### ABOUT THIS EXERCISE
Report how many lines in the records carry the string "value", and give no further text.

### PROVIDED ENTRIES
/-- CER.RUN in decode on an ACTIVE block that satisfies the invariant (45_cer.md R285, R287, R296, 60_exceptions.md R324,
R325). With press value 0 it hits at the first pop: the least ranked cell becomes the sample and the bone of its column,
which leaves the rankings. With no press value left it fails with 0x16, with a negative one with 0x17, with one beyond all
eliminations that remain with 0x19, at the end of the rankings; it fails with PHASE = FAILED, the CER, Spline and
catalogue at the point of the error, and everything else, the streams too, as before. -/
def Obligations.DecodingRunHitsAtOnce : Prop :=
  ∀ s : State, BlockInv s → s.cer.phase = .active → s.cer.mode = .decode →
    let failsAtFirst := fun err : Err => exec .cerRun s = .next (raiseError err { s with
      cer := { s.cer with rank := s.cer.rank.tail, s := 0, phase := .failed } })
    (s.cer.psrc = .sin →
      (∀ (e : RankEntry) (ranks : List RankEntry) (sin : List Int), s.sin = 0 :: sin → s.cer.rank = e :: ranks →
        ∃ t : State, exec .cerRun s = .next t ∧ t.status = { s.status with busy := false, done := true }
          ∧ t.res0 = 0#32 ∧ t.res1 = 0#32 ∧ t.sin = sin
          ∧ t.cer = { s.cer with
              plain := s.cer.plain.set e.x (some e.y)
              press := s.cer.press ++ [0]
              rank := ranks.filter (fun f => f.x ≠ e.x)
              s := 0
              runIndex := s.cer.runIndex + 1
              hits := s.cer.hits + 1 }
          ∧ t.spl.bones = s.spl.bones.set e.x (some e.y)
          ∧ t.cat = { s.cat with cols := s.cat.cols.set e.x { lo := e.y - 1, hi := e.y + 1, rsv := true } })
      ∧ (s.sin = [] → failsAtFirst (parseErr 0x16#8 (.val s.cer.runIndex)))
      ∧ (∀ (p : Int) (sin : List Int), s.sin = p :: sin → p < 0 → failsAtFirst (parseErr 0x17#8 (.val p)))
      ∧ (∀ (p : Int) (sin : List Int), s.sin = p :: sin → remainingElims s.cat < p →
        ∃ (spl : Spline) (cat : Catalogue) (cer : Cer),
          exec .cerRun s = .next (raiseError (parseErr 0x19#8 (.val (remainingElims s.cat)))
            { s with spl := spl, cat := cat, cer := cer })
          ∧ cer.phase = .failed ∧ cer.rank = [] ∧ cer.press = s.cer.press ++ [p.toNat]
          ∧ (cer.s : Int) = remainingElims s.cat ∧ cer.elims = s.cer.elims + cer.s))
    ∧ (∀ c : Codec, s.cer.psrc = .bin → rcidField s.cer.cfgCodec = c.id →
        (isIota c = true → 3 ≤ s.cer.cfgIotaMax.toNat) → s.bin = [] →
        failsAtFirst (parseErr 0x16#8 (.val s.cer.runIndex)))

/-- The symmetry law (45_cer.md R292): a decoder of the same N, V, method word and endpoints, given the encoder's press
data in SIN, completes, consumes exactly that data and ends with the encoder's plaintext, whatever legal caches it has
(44_spline.md R268, 70_reset_and_hazards.md R363). -/
def Obligations.DecoderFollowsEncoder : Prop :=
  ∀ (s e t d : State) (rest : List Int), EncodeReady s → s.arg0.toNat = 0 → exec .cerInit s = .next e →
    exec .cerBlock e = .next t →
    d.cfgN = s.cfgN → d.cfgV = s.cfgV → d.cfgMethod = s.cfgMethod → locpolField d.cfgCache ≤ 2 → d.arg0 = 1#32 →
    some (d.arg1.toNat : Int) = (plaintext s).head? → some (d.arg2.toNat : Int) = (plaintext s).getLast? →
    d.sin = t.cer.press.map Int.ofNat ++ rest →
    ∃ f g : State, exec .cerInit d = .next f ∧ exec .cerBlock f = .next g
      ∧ g.status = { d.status with busy := false, done := true }
      ∧ g.cer.phase = .done ∧ g.cer.plain = (plaintext s).map some ∧ g.sin = rest
      ∧ g.cer.press = t.cer.press ∧ g.cer.elims = t.cer.elims ∧ g.cer.hits = t.cer.hits
      ∧ g.cer.absorbs = t.cer.absorbs ∧ g.spl.bones = t.spl.bones ∧ g.cat = t.cat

### SOLUTION TO THE PROBLEM
2